“This black leather jacket would look great on me. Unfriended was such a good movie! Why don’t my parents/friends/therapists understand me?” If you’ve had any of these provocative thoughts within the past few months, you’re probably just like me: a hardened, hardcore adolescent with emotional issues and a desire to watch Kill la Kill. In short, you are edgy. Sadly, the fact of the matter is that no one will, or can, truly appreciate us. Knowing that only I can free you from the sealed chamber that confines your anguished soul, I will help you cope with the wounds that will not heal.
First, realize that you are the only being worth caring about. The students that sit beside you in your classrooms are nothing but empty shells. It doesn’t matter what they think of your new style and attitude. Soon enough, those who are uncool will stop talking to you, leading their ignorant lives to pointless goals. So what if your teachers hate you for your outbursts and failing grades? In the end, that’s not what really matters. Even Einstein failed school. Pave your own path, disregard the chains of society, and hold the world in contempt. Form mutually empty relationships only to shatter them, then bemoan your undying loneliness. Only then will you achieve the edgy mindset.

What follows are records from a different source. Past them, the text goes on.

@[simp] theorem setSlot_ms (c i : Nat) (x : Slot) : (s.setSlot c i x).ms = s.ms := rfl
@[simp] theorem setSlot_mat (c i : Nat) (x : Slot) : (s.setSlot c i x).mat = s.mat := rfl
@[simp] theorem setSlot_disp (c i : Nat) (x : Slot) : (s.setSlot c i x).disp = s.disp := rfl
@[simp] theorem setSlot_mg (c i : Nat) (x : Slot) : (s.setSlot c i x).mg = s.mg := rfl
@[simp] theorem setSlot_clock (c i : Nat) (x : Slot) : (s.setSlot c i x).clock = s.clock := rfl
@[simp] theorem setSlot_free (c i : Nat) (x : Slot) : (s.setSlot c i x).free = s.free := rfl
@[simp] theorem setSlot_serial (c i : Nat) (x : Slot) : (s.setSlot c i x).serial = s.serial := rfl
@[simp] theorem setSlot_focus (c i : Nat) (x : Slot) : (s.setSlot c i x).focus = s.focus := rfl
@[simp] theorem setSlot_cur (c i : Nat) (x : Slot) : (s.setSlot c i x).cur = s.cur := rfl
@[simp] theorem setSlot_agenda (c i : Nat) (x : Slot) : (s.setSlot c i x).agenda = s.agenda := rfl
@[simp] theorem setSlot_fab_gathers (c i : Nat) (x : Slot) : (s.setSlot c i x).fab.gathers = s.fab.gathers := rfl
@[simp] theorem setSlot_fab_fibres (c i : Nat) (x : Slot) : (s.setSlot c i x).fab.fibres = s.fab.fibres := rfl
@[simp] theorem setSlot_fab_insts (c i : Nat) (x : Slot) : (s.setSlot c i x).fab.insts = s.fab.insts := rfl
@[simp] theorem setSlot_fab_prods (c i : Nat) (x : Slot) : (s.setSlot c i x).fab.prods = s.fab.prods := rfl
@[simp] theorem setSlot_fab_cores (c i : Nat) (x : Slot) : (s.setSlot c i x).fab.cores = s.fab.cores := rfl
@[simp] theorem setSlot_fab_perf (c i : Nat) (x : Slot) : (s.setSlot c i x).fab.perf = s.fab.perf := rfl
@[simp] theorem setSlot_slots (c i : Nat) (x : Slot) : (s.setSlot c i x).fab.slots = kvSetD (slotKey c i) noSlot x s.fab.slots := rfl

@[simp] theorem setProds_ms (m : KV Producer) : (s.setProds m).ms = s.ms := rfl
@[simp] theorem setProds_mat (m : KV Producer) : (s.setProds m).mat = s.mat := rfl
@[simp] theorem setProds_disp (m : KV Producer) : (s.setProds m).disp = s.disp := rfl
@[simp] theorem setProds_mg (m : KV Producer) : (s.setProds m).mg = s.mg := rfl
@[simp] theorem setProds_clock (m : KV Producer) : (s.setProds m).clock = s.clock := rfl
@[simp] theorem setProds_free (m : KV Producer) : (s.setProds m).free = s.free := rfl
@[simp] theorem setProds_serial (m : KV Producer) : (s.setProds m).serial = s.serial := rfl
@[simp] theorem setProds_focus (m : KV Producer) : (s.setProds m).focus = s.focus := rfl
@[simp] theorem setProds_cur (m : KV Producer) : (s.setProds m).cur = s.cur := rfl
@[simp] theorem setProds_agenda (m : KV Producer) : (s.setProds m).agenda = s.agenda := rfl
@[simp] theorem setProds_fab_gathers (m : KV Producer) : (s.setProds m).fab.gathers = s.fab.gathers := rfl
@[simp] theorem setProds_fab_fibres (m : KV Producer) : (s.setProds m).fab.fibres = s.fab.fibres := rfl
@[simp] theorem setProds_fab_insts (m : KV Producer) : (s.setProds m).fab.insts = s.fab.insts := rfl
@[simp] theorem setProds_fab_slots (m : KV Producer) : (s.setProds m).fab.slots = s.fab.slots := rfl
@[simp] theorem setProds_fab_cores (m : KV Producer) : (s.setProds m).fab.cores = s.fab.cores := rfl
@[simp] theorem setProds_fab_perf (m : KV Producer) : (s.setProds m).fab.perf = s.fab.perf := rfl
@[simp] theorem setProds_prods (m : KV Producer) : (s.setProds m).fab.prods = m := rfl

@[simp] theorem setFabric_ms (c : Nat) (x : Fabric) : (s.setFabric c x).ms = s.ms := rfl
@[simp] theorem setFabric_mat (c : Nat) (x : Fabric) : (s.setFabric c x).mat = s.mat := rfl
@[simp] theorem setFabric_disp (c : Nat) (x : Fabric) : (s.setFabric c x).disp = s.disp := rfl
@[simp] theorem setFabric_mg (c : Nat) (x : Fabric) : (s.setFabric c x).mg = s.mg := rfl
@[simp] theorem setFabric_clock (c : Nat) (x : Fabric) : (s.setFabric c x).clock = s.clock := rfl
@[simp] theorem setFabric_free (c : Nat) (x : Fabric) : (s.setFabric c x).free = s.free := rfl
@[simp] theorem setFabric_serial (c : Nat) (x : Fabric) : (s.setFabric c x).serial = s.serial := rfl
@[simp] theorem setFabric_focus (c : Nat) (x : Fabric) : (s.setFabric c x).focus = s.focus := rfl
@[simp] theorem setFabric_cur (c : Nat) (x : Fabric) : (s.setFabric c x).cur = s.cur := rfl
@[simp] theorem setFabric_agenda (c : Nat) (x : Fabric) : (s.setFabric c x).agenda = s.agenda := rfl
@[simp] theorem setFabric_fab_gathers (c : Nat) (x : Fabric) : (s.setFabric c x).fab.gathers = s.fab.gathers := rfl
@[simp] theorem setFabric_fab_fibres (c : Nat) (x : Fabric) : (s.setFabric c x).fab.fibres = s.fab.fibres := rfl
@[simp] theorem setFabric_fab_insts (c : Nat) (x : Fabric) : (s.setFabric c x).fab.insts = s.fab.insts := rfl
@[simp] theorem setFabric_fab_slots (c : Nat) (x : Fabric) : (s.setFabric c x).fab.slots = s.fab.slots := rfl
@[simp] theorem setFabric_fab_prods (c : Nat) (x : Fabric) : (s.setFabric c x).fab.prods = s.fab.prods := rfl
@[simp] theorem setFabric_fab_perf (c : Nat) (x : Fabric) : (s.setFabric c x).fab.perf = s.fab.perf := rfl
@[simp] theorem setFabric_cores (c : Nat) (x : Fabric) : (s.setFabric c x).fab.cores = kvSetD c emptyFabric x s.fab.cores := rfl

@[simp] theorem count_ms (u c k : Nat) : (s.count u c k).ms = s.ms := rfl
@[simp] theorem count_mat (u c k : Nat) : (s.count u c k).mat = s.mat := rfl
@[simp] theorem count_disp (u c k : Nat) : (s.count u c k).disp = s.disp := rfl
@[simp] theorem count_mg (u c k : Nat) : (s.count u c k).mg = s.mg := rfl
@[simp] theorem count_clock (u c k : Nat) : (s.count u c k).clock = s.clock := rfl
@[simp] theorem count_free (u c k : Nat) : (s.count u c k).free = s.free := rfl
@[simp] theorem count_serial (u c k : Nat) : (s.count u c k).serial = s.serial := rfl
@[simp] theorem count_focus (u c k : Nat) : (s.count u c k).focus = s.focus := rfl
@[simp] theorem count_cur (u c k : Nat) : (s.count u c k).cur = s.cur := rfl
@[simp] theorem count_agenda (u c k : Nat) : (s.count u c k).agenda = s.agenda := rfl
@[simp] theorem count_fab_gathers (u c k : Nat) : (s.count u c k).fab.gathers = s.fab.gathers := rfl
@[simp] theorem count_fab_fibres (u c k : Nat) : (s.count u c k).fab.fibres = s.fab.fibres := rfl
@[simp] theorem count_fab_insts (u c k : Nat) : (s.count u c k).fab.insts = s.fab.insts := rfl
@[simp] theorem count_fab_slots (u c k : Nat) : (s.count u c k).fab.slots = s.fab.slots := rfl
@[simp] theorem count_fab_prods (u c k : Nat) : (s.count u c k).fab.prods = s.fab.prods := rfl
@[simp] theorem count_fab_cores (u c k : Nat) : (s.count u c k).fab.cores = s.fab.cores := rfl

@[simp] theorem setSeq_ms (c : Nat) (q : Seq) : (s.setSeq c q).ms = s.ms := rfl
@[simp] theorem setSeq_fab (c : Nat) (q : Seq) : (s.setSeq c q).fab = s.fab := rfl
@[simp] theorem setSeq_disp (c : Nat) (q : Seq) : (s.setSeq c q).disp = s.disp := rfl
@[simp] theorem setSeq_mg (c : Nat) (q : Seq) : (s.setSeq c q).mg = s.mg := rfl
@[simp] theorem setSeq_clock (c : Nat) (q : Seq) : (s.setSeq c q).clock = s.clock := rfl
@[simp] theorem setSeq_free (c : Nat) (q : Seq) : (s.setSeq c q).free = s.free := rfl
@[simp] theorem setSeq_serial (c : Nat) (q : Seq) : (s.setSeq c q).serial = s.serial := rfl
@[simp] theorem setSeq_focus (c : Nat) (q : Seq) : (s.setSeq c q).focus = s.focus := rfl
@[simp] theorem setSeq_cur (c : Nat) (q : Seq) : (s.setSeq c q).cur = s.cur := rfl
@[simp] theorem setSeq_agenda (c : Nat) (q : Seq) : (s.setSeq c q).agenda = s.agenda := rfl
@[simp] theorem setSeq_mat_own (c : Nat) (q : Seq) : (s.setSeq c q).mat.own = s.mat.own := rfl
@[simp] theorem setSeq_mat_tiles (c : Nat) (q : Seq) : (s.setSeq c q).mat.tiles = s.mat.tiles := rfl
@[simp] theorem setSeq_seqs (c : Nat) (q : Seq) : (s.setSeq c q).mat.seqs = kvSet c q s.mat.seqs := rfl
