theorem exponent_of_code (f : Fmt) (neg : Bool) {c : ℕ} (hc : c < 2 ^ (f.eb + f.mb)) :
    (f.signCode neg + c) / 2 ^ f.mb % 2 ^ f.eb = c / 2 ^ f.mb := by
  have h : c / 2 ^ f.mb < 2 ^ f.eb := Nat.div_lt_of_lt_mul (by rwa [← Nat.pow_add, Nat.add_comm])
  cases neg
  · simp [Fmt.signCode, Nat.mod_eq_of_lt h]
  · simp [Fmt.signCode, Nat.pow_add, Nat.mul_comm (2 ^ f.eb), Nat.mul_add_div, Nat.mod_eq_of_lt h]

theorem fraction_of_code (f : Fmt) (neg : Bool) (c : ℕ) : (f.signCode neg + c) % 2 ^ f.mb = c % 2 ^ f.mb := by
  cases neg <;> simp [Fmt.signCode, Nat.pow_add]

/-- Decoding by the sign and the encoding without it. -/
theorem decode_signCode_add (f : Fmt) (neg : Bool) {c : ℕ} (hc : c < 2 ^ (f.eb + f.mb)) : f.decode (f.signCode neg + c) =
    if f.sp = .ieee ∧ c / 2 ^ f.mb = 2 ^ f.eb - 1 then (if c % 2 ^ f.mb = 0 then .inf neg else .nan)
    else if f.sp = .oneNan ∧ c / 2 ^ f.mb = 2 ^ f.eb - 1 ∧ c % 2 ^ f.mb = 2 ^ f.mb - 1 then .nan
    else if c / 2 ^ f.mb = 0 then .fin neg (c % 2 ^ f.mb) (1 - f.bias - f.mb)
    else .fin neg (2 ^ f.mb + c % 2 ^ f.mb) (((c / 2 ^ f.mb : ℕ) : ℤ) - f.bias - f.mb) := by
  simp [Fmt.decode, sign_of_code f neg hc, exponent_of_code f neg hc, fraction_of_code, and_assoc]

/-- The number of a place in the order, by the fields of its encoding. -/
theorem valueOf_fields (f : Fmt) (c : ℕ) : f.valueOf c = if c / 2 ^ f.mb = 0 then magnitude (c % 2 ^ f.mb) (1 - f.bias - f.mb)
    else magnitude (2 ^ f.mb + c % 2 ^ f.mb) (((c / 2 ^ f.mb : ℕ) : ℤ) - f.bias - f.mb) := by
  have hc : (c : ℚ) = 2 ^ f.mb * (c / 2 ^ f.mb : ℕ) + (c % 2 ^ f.mb : ℕ) := by exact_mod_cast (Nat.div_add_mod ..).symm
  split_ifs with h
  · simp [Fmt.valueOf, Fmt.stepAt, Fmt.binade, magnitude, h, hc]
  · rw [Fmt.valueOf, Fmt.stepAt, Fmt.binade, max_eq_left (Nat.one_le_iff_ne_zero.mpr h), magnitude, hc]
    push_cast
    ring

theorem maxCode_ieee (hf : f ∈ formats) (hs : f.sp = .ieee) : f.maxCode + 1 = 2 ^ f.mb * (2 ^ f.eb - 1) := by
  revert f
  decide
theorem maxCode_oneNan (hf : f ∈ formats) (hs : f.sp = .oneNan) : f.maxCode + 2 = 2 ^ (f.eb + f.mb) := by
  revert f
  decide
theorem maxCode_none (hf : f ∈ formats) (hs : f.sp = .none) : f.maxCode + 1 = 2 ^ (f.eb + f.mb) := by
  revert f
  decide

theorem topExponent_add (f : Fmt) : 2 ^ f.mb * (2 ^ f.eb - 1) + 2 ^ f.mb = 2 ^ (f.eb + f.mb) := by
  rw [← Nat.mul_succ, Nat.succ_eq_add_one, Nat.sub_add_cancel Nat.one_le_two_pow, Nat.add_comm f.eb, Nat.pow_add]

theorem exponent_eq_top {c : ℕ} (hc : 2 ^ f.mb * (2 ^ f.eb - 1) ≤ c) (hlt : c < 2 ^ (f.eb + f.mb)) : c / 2 ^ f.mb = 2 ^ f.eb - 1 := by
  refine Nat.div_eq_of_lt_le (by rwa [Nat.mul_comm]) ?_
  rw [Nat.succ_mul, Nat.mul_comm, topExponent_add]
  exact hlt

/-- Up to the largest finite encoding no NaN and no infinity is found. -/
theorem decode_of_le (hf : f ∈ formats) (neg : Bool) {c : ℕ} (hc : c ≤ f.maxCode) :
    ∃ m e, f.decode (f.signCode neg + c) = .fin neg m e ∧ magnitude m e = f.valueOf c := by
  have hdiv := Nat.div_add_mod c (2 ^ f.mb)
  have hieee : ¬(f.sp = .ieee ∧ c / 2 ^ f.mb = 2 ^ f.eb - 1) := by
    rintro ⟨hs, he⟩
    have := maxCode_ieee hf hs
    rw [he] at hdiv
    omega
  have hone : ¬(f.sp = .oneNan ∧ c / 2 ^ f.mb = 2 ^ f.eb - 1 ∧ c % 2 ^ f.mb = 2 ^ f.mb - 1) := by
    rintro ⟨hs, he, hm⟩
    have := maxCode_oneNan hf hs
    have := topExponent_add f
    rw [he, hm] at hdiv
    omega
  rw [decode_signCode_add f neg (hc.trans_lt (formats_maxCode_lt hf)), if_neg hieee, if_neg hone, valueOf_fields]
  split_ifs
  · exact ⟨_, _, rfl, rfl⟩
  · exact ⟨_, _, rfl, rfl⟩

Next, establish an extensive vocabulary. Nothing says edgy more than bleak, self-centered soliloquies that drip angst. If someone asks you why you’ve been so moody lately, don’t try to explain it or anything. Instead, give deep insights such as “in the end, life is empty” and “how could you possibly understand my pain?” But exercise some caution. After all, you don’t want to sound intelligent; what are you, a nerd? Purposely only use abbreviations, emoticons, and misspelled words to get your point across, even in the most inappropriate situations. When adults begin to complain about your behavior, get into impassioned arguments about “personal space” and “no respect”. Oh yeah, and remember, this is not a phase. It’s who you are.
If you’re gonna act edgy, you might as well take on a few hobbies, and what better way is there to display your true feelings than some music? Nine Inch Nails and My Chemical Romance are great starters for the uninitiated, and from there you may want to expand your horizons with Pierce the Veil. Bonus points for any music video with crying emo girls or indecipherable screaming. Movies are great, too; watch classics such as A Serbian Film and Human Centipede (don’t skimp—all of them) and vividly describe them to your friends. You’ll be so edgy that passing students will be cut. Finally, use the internet. The literal breeding grounds of devilspawn and social justice warriors, this will be your new home. Embrace it, and feel its cold presence return the gesture. Read dark, kinky fanfics and write your own. Rain toxicity through rants on events that you don’t actually understand or care about. Browse /r/nosleep and /r/atheism to find your fellow soulmates. One day you’ll look back on this image of yours, ponder how your innocent and well-meaning thoughts could transform you into the monster you are now. Then you’ll agree that it’s pretty fucking sweet.